▸ Requirement: Where a line in the material below has the string "modTmc", please report it.

▸ Materials provided:
•••

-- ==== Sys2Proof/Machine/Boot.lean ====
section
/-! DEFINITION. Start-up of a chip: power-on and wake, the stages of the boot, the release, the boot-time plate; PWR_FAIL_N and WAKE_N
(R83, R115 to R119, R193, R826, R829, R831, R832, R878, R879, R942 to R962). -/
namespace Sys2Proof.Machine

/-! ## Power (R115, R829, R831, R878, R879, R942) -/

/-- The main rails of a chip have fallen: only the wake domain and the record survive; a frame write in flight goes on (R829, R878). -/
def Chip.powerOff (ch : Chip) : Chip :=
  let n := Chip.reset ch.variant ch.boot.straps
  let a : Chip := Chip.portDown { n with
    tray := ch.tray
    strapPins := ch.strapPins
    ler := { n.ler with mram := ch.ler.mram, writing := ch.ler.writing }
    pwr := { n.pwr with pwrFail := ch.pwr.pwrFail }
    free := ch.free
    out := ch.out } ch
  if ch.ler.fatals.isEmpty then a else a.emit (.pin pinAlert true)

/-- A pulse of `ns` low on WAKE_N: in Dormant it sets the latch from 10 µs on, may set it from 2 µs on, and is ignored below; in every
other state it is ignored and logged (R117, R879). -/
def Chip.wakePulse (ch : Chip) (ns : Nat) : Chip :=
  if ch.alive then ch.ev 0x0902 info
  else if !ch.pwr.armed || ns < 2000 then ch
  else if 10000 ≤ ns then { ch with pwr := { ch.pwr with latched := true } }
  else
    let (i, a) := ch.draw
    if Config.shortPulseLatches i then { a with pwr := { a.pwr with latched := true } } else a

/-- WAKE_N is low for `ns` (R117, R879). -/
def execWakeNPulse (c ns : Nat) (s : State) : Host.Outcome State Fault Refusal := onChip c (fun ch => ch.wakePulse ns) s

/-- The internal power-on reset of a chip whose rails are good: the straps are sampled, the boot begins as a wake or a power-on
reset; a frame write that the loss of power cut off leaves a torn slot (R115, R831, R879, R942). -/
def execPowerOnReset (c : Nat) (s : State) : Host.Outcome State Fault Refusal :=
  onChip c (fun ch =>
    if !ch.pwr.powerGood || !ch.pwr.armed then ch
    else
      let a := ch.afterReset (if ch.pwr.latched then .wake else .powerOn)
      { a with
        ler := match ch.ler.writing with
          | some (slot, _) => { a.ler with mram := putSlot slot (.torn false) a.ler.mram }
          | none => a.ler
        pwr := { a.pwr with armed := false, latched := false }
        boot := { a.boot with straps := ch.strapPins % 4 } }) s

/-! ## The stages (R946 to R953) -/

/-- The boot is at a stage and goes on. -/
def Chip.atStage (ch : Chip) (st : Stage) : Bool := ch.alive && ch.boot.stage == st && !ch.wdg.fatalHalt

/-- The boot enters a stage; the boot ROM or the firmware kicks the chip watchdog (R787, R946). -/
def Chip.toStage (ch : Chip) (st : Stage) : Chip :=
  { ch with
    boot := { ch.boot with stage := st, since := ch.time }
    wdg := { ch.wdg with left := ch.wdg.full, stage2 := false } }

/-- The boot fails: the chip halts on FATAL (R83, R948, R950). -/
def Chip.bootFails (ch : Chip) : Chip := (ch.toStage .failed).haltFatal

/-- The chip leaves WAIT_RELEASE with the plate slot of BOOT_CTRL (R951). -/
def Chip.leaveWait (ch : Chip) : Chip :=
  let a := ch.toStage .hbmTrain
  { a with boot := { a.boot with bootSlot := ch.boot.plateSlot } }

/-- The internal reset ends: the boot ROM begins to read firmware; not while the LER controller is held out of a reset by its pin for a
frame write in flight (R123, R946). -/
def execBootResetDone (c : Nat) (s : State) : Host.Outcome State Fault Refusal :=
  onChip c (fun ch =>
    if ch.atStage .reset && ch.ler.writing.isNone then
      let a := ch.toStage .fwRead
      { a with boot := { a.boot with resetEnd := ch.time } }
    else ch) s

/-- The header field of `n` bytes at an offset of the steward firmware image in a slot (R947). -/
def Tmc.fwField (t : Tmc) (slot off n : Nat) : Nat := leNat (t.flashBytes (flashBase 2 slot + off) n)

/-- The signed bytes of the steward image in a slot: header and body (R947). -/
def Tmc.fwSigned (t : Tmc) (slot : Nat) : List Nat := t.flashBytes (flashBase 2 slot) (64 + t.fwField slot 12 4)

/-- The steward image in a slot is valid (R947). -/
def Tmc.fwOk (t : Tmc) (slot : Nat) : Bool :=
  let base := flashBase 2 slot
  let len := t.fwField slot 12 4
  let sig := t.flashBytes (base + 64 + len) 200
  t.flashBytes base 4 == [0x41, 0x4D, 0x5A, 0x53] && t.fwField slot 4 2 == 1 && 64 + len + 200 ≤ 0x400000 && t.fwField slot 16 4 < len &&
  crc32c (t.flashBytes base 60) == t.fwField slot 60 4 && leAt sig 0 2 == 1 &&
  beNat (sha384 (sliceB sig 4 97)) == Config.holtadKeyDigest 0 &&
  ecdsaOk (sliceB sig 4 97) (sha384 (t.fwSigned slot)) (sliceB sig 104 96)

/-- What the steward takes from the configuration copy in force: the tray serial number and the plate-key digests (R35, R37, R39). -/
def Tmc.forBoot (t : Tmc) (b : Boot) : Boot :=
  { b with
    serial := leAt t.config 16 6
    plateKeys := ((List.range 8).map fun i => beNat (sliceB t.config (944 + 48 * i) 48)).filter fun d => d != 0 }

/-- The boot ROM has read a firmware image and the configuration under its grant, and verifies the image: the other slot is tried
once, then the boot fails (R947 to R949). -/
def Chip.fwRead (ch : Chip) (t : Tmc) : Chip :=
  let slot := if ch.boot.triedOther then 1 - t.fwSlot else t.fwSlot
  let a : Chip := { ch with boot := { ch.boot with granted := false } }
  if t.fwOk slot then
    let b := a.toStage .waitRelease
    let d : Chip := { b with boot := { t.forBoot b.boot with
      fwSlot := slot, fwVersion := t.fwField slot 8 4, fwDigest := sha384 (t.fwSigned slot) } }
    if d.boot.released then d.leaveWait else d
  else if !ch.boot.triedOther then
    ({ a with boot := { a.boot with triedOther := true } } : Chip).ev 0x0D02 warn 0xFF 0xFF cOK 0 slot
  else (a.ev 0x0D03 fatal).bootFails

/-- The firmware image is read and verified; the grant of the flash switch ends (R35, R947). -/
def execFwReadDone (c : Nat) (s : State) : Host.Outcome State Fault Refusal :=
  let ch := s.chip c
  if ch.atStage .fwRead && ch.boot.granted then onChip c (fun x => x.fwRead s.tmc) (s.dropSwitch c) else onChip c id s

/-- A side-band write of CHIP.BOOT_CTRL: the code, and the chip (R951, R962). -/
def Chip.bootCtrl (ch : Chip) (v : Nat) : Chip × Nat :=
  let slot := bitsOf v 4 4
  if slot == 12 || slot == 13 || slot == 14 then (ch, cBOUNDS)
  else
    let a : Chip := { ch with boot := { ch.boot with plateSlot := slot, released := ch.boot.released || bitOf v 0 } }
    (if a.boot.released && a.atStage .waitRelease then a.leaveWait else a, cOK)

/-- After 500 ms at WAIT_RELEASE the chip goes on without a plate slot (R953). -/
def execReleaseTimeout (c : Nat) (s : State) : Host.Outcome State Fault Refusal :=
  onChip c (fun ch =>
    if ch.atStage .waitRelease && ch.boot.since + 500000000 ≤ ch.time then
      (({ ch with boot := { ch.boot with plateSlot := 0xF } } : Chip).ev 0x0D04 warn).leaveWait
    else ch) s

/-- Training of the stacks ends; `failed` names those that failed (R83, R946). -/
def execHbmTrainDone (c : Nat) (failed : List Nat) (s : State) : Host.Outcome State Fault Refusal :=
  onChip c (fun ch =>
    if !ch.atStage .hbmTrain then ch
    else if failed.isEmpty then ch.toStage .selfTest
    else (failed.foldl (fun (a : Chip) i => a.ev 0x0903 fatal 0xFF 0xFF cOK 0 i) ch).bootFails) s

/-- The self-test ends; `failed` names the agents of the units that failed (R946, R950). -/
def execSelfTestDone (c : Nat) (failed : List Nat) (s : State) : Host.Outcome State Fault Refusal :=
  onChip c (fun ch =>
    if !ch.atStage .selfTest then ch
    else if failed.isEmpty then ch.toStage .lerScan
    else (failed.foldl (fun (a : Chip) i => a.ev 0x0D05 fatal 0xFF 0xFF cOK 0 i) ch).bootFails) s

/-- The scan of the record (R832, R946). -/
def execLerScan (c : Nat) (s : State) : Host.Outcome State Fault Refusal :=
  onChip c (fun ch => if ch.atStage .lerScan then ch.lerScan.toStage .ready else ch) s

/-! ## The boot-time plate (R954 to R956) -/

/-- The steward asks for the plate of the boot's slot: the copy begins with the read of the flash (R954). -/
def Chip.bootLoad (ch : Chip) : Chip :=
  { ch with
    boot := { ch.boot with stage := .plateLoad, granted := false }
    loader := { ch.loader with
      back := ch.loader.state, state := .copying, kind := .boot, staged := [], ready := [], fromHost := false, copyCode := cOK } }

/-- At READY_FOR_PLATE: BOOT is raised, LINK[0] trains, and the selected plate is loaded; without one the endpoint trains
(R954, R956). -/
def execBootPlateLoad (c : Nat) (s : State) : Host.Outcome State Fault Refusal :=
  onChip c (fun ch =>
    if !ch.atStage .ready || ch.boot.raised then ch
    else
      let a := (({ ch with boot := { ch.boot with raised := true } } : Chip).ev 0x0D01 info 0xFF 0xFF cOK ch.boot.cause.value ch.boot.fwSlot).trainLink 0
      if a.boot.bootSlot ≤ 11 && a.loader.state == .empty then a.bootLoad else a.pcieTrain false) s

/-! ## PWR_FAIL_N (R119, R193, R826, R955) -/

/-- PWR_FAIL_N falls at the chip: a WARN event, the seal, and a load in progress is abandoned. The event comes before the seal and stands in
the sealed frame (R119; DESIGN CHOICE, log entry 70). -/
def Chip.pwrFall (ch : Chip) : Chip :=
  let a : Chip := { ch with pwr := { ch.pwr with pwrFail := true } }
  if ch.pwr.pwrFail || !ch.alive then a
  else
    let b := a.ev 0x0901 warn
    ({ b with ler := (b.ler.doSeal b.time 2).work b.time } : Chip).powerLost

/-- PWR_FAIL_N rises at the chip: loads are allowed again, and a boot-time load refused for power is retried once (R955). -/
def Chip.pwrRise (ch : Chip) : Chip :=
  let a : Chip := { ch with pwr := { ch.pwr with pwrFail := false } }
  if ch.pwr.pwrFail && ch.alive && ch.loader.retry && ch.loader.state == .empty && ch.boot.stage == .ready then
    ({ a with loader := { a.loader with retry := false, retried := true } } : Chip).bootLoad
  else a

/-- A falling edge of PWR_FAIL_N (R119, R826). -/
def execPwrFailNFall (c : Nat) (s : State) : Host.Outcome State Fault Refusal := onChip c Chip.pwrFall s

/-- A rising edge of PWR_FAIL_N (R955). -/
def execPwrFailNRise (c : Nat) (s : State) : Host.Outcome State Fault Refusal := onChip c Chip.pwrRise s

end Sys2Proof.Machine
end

•••

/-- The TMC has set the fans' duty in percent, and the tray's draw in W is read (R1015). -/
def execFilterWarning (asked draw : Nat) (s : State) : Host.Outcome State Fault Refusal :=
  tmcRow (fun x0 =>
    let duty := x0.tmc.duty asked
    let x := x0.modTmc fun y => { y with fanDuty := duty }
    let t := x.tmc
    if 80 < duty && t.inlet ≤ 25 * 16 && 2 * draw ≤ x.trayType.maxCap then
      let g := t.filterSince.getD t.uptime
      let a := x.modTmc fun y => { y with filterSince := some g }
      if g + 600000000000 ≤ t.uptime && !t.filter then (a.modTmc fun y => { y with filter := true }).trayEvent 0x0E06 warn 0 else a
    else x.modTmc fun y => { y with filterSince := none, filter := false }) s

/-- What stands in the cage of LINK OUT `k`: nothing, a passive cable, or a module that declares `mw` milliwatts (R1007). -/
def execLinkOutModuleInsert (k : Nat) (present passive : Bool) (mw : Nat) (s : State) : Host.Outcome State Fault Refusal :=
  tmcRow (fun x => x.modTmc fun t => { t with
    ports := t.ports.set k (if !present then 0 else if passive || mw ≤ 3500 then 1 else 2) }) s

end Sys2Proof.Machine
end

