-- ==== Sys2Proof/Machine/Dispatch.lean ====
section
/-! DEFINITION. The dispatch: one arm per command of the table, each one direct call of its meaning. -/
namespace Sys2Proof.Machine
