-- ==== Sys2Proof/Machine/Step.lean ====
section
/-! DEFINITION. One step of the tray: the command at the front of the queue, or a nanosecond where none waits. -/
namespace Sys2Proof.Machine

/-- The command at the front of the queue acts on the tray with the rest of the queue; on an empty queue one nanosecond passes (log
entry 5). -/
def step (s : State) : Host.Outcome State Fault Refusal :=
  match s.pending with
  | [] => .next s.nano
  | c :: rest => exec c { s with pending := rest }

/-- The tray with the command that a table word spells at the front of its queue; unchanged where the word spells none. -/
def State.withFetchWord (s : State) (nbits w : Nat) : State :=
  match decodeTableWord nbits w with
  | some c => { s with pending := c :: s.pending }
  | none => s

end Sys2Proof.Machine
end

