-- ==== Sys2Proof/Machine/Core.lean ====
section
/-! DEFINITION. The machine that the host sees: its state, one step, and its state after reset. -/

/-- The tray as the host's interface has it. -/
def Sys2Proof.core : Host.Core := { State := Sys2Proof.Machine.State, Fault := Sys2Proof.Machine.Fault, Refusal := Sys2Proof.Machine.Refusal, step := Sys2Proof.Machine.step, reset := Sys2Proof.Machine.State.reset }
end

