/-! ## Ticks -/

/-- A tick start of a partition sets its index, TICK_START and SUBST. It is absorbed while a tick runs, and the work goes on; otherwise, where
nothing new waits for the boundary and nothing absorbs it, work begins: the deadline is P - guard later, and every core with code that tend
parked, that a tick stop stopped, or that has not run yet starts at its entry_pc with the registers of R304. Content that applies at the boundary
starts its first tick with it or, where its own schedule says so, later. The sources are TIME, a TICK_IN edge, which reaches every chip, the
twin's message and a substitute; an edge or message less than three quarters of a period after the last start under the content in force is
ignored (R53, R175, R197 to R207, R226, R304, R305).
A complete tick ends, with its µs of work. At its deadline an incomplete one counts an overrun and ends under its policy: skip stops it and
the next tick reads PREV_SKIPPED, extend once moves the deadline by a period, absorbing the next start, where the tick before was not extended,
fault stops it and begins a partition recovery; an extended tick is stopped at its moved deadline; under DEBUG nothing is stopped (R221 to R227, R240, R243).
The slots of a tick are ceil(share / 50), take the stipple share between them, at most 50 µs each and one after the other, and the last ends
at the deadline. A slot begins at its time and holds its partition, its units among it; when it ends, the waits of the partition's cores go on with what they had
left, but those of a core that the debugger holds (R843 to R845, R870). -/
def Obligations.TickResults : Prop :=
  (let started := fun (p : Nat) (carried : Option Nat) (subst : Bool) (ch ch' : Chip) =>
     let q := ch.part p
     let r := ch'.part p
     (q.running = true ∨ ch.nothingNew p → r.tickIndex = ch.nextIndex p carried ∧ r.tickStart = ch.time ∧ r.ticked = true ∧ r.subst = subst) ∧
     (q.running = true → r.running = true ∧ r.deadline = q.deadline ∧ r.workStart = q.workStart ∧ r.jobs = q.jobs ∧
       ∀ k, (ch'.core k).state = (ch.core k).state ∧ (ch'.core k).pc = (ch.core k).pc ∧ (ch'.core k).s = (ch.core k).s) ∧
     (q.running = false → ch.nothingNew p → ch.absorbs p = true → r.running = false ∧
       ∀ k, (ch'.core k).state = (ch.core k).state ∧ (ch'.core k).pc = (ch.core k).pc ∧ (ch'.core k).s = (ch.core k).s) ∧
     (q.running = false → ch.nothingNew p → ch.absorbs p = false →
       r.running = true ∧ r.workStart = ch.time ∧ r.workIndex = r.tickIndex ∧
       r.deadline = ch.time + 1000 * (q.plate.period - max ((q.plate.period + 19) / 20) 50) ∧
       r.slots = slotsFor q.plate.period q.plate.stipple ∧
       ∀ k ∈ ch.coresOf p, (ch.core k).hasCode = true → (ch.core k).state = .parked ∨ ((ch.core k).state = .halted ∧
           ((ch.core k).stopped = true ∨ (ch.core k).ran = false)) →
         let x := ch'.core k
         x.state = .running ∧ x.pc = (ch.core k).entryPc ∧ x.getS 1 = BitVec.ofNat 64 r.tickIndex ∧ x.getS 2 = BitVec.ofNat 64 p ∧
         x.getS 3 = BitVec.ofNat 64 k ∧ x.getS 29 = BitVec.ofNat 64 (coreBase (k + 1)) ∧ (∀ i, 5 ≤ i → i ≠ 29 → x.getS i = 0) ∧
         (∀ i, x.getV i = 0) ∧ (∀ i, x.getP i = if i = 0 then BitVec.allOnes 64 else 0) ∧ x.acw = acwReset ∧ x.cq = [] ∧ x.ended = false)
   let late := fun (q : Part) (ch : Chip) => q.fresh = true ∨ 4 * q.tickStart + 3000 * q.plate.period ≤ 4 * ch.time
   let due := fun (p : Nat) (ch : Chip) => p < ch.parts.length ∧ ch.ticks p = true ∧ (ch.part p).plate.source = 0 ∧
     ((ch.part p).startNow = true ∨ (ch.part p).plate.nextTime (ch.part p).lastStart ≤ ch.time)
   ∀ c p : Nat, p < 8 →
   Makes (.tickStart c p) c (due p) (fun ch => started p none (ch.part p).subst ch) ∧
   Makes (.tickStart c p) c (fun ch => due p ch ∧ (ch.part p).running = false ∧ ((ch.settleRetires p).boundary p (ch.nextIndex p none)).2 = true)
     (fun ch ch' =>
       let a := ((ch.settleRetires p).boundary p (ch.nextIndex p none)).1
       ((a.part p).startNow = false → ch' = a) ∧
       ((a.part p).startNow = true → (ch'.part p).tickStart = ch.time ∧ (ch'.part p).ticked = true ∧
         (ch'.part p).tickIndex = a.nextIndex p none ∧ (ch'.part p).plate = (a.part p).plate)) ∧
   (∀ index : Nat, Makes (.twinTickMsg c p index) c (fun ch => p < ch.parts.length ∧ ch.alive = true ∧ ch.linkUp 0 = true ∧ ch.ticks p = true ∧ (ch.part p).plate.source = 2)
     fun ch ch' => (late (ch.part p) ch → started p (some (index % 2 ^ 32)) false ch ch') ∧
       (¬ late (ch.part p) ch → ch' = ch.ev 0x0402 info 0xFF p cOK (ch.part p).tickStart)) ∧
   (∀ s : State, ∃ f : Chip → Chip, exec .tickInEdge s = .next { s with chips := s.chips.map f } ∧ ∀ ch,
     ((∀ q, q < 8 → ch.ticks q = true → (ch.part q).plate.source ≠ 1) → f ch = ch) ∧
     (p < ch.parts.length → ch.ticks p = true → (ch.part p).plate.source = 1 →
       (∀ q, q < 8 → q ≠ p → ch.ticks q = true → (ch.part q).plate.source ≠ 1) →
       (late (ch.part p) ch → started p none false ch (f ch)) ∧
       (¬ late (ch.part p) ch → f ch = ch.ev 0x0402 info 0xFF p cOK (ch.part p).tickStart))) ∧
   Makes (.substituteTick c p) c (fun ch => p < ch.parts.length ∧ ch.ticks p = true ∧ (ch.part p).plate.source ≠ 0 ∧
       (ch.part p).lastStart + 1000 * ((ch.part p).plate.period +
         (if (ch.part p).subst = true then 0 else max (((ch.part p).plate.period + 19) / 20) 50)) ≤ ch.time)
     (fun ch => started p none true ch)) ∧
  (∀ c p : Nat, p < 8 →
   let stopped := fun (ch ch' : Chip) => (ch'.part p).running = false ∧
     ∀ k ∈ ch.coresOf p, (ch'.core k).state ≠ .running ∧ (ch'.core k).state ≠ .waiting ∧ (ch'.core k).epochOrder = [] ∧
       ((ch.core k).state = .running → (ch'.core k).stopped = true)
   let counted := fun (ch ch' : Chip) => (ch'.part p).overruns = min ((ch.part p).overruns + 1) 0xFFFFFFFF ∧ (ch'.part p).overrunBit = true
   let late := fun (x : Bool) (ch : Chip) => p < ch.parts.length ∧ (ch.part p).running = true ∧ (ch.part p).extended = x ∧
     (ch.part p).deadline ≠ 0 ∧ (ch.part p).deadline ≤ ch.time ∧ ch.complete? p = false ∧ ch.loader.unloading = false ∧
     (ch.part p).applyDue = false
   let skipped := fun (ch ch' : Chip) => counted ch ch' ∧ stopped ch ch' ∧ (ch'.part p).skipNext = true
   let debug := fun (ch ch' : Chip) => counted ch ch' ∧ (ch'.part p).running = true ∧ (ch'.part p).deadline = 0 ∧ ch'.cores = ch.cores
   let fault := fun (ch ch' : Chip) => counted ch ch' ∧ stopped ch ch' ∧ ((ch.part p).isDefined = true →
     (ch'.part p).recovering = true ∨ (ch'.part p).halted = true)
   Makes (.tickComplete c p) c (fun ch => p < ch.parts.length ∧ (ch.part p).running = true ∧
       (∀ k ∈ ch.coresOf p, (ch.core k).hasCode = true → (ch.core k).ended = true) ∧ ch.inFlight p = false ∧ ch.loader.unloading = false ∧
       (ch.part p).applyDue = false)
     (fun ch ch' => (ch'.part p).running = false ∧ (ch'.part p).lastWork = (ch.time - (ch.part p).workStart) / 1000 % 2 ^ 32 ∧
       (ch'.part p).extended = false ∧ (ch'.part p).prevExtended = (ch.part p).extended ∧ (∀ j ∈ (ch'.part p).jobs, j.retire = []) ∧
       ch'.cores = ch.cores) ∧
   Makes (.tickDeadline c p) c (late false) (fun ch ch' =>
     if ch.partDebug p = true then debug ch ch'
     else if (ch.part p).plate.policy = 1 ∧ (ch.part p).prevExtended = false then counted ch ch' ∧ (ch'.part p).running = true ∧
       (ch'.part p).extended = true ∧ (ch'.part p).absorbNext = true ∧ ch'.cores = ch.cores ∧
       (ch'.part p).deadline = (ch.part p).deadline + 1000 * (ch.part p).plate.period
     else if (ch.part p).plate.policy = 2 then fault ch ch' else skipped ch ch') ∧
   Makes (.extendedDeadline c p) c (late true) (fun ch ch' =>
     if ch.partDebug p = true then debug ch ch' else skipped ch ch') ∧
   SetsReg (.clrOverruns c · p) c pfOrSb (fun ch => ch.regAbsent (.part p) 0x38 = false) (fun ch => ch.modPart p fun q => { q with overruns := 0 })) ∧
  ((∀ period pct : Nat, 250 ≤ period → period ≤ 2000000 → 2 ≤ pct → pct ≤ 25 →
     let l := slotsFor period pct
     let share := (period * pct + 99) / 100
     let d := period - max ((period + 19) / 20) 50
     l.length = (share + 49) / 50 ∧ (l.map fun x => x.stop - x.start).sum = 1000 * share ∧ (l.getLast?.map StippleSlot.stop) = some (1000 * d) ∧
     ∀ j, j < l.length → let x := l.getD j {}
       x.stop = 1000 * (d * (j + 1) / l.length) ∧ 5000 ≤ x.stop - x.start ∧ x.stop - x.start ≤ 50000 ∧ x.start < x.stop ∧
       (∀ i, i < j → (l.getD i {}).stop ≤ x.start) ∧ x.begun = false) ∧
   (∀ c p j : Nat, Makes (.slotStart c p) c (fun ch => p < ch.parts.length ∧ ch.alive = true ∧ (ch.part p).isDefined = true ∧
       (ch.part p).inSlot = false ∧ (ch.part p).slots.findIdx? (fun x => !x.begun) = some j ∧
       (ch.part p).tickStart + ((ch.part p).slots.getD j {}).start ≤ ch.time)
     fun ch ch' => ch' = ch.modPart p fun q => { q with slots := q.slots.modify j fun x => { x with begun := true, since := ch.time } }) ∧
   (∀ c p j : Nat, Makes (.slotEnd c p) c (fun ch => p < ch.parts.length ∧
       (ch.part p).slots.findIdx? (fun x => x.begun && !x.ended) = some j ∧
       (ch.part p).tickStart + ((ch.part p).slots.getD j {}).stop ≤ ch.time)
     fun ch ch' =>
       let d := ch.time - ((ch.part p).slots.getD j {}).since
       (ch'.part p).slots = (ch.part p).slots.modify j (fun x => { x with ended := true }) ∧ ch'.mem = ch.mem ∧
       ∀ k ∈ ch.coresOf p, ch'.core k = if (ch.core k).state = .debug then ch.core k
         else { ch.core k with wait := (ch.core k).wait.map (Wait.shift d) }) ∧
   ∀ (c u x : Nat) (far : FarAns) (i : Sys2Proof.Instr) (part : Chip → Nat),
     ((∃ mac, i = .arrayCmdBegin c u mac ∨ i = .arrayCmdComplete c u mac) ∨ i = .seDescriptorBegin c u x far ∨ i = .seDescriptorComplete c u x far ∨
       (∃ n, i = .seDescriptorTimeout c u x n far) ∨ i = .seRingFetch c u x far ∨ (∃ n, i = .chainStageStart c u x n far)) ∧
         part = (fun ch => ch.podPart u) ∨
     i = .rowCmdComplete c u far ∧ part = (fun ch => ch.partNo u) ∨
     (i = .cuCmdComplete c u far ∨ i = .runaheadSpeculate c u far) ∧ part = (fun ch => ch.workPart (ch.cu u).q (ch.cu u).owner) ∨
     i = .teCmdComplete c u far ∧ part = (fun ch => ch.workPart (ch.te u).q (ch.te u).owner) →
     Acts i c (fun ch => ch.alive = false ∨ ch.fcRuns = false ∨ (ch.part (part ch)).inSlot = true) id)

•••

▸ Task response:
    let x := x0.modTmc fun y => { y with fanDuty := duty }
      let a := x.modTmc fun y => { y with filterSince := some g }
      if g + 600000000000 ≤ t.uptime && !t.filter then (a.modTmc fun y => { y with filter := true }).trayEvent 0x0E06 warn 0 else a
    else x.modTmc fun y => { y with filterSince := none, filter := false }) s
  tmcRow (fun x => x.modTmc fun t => { t with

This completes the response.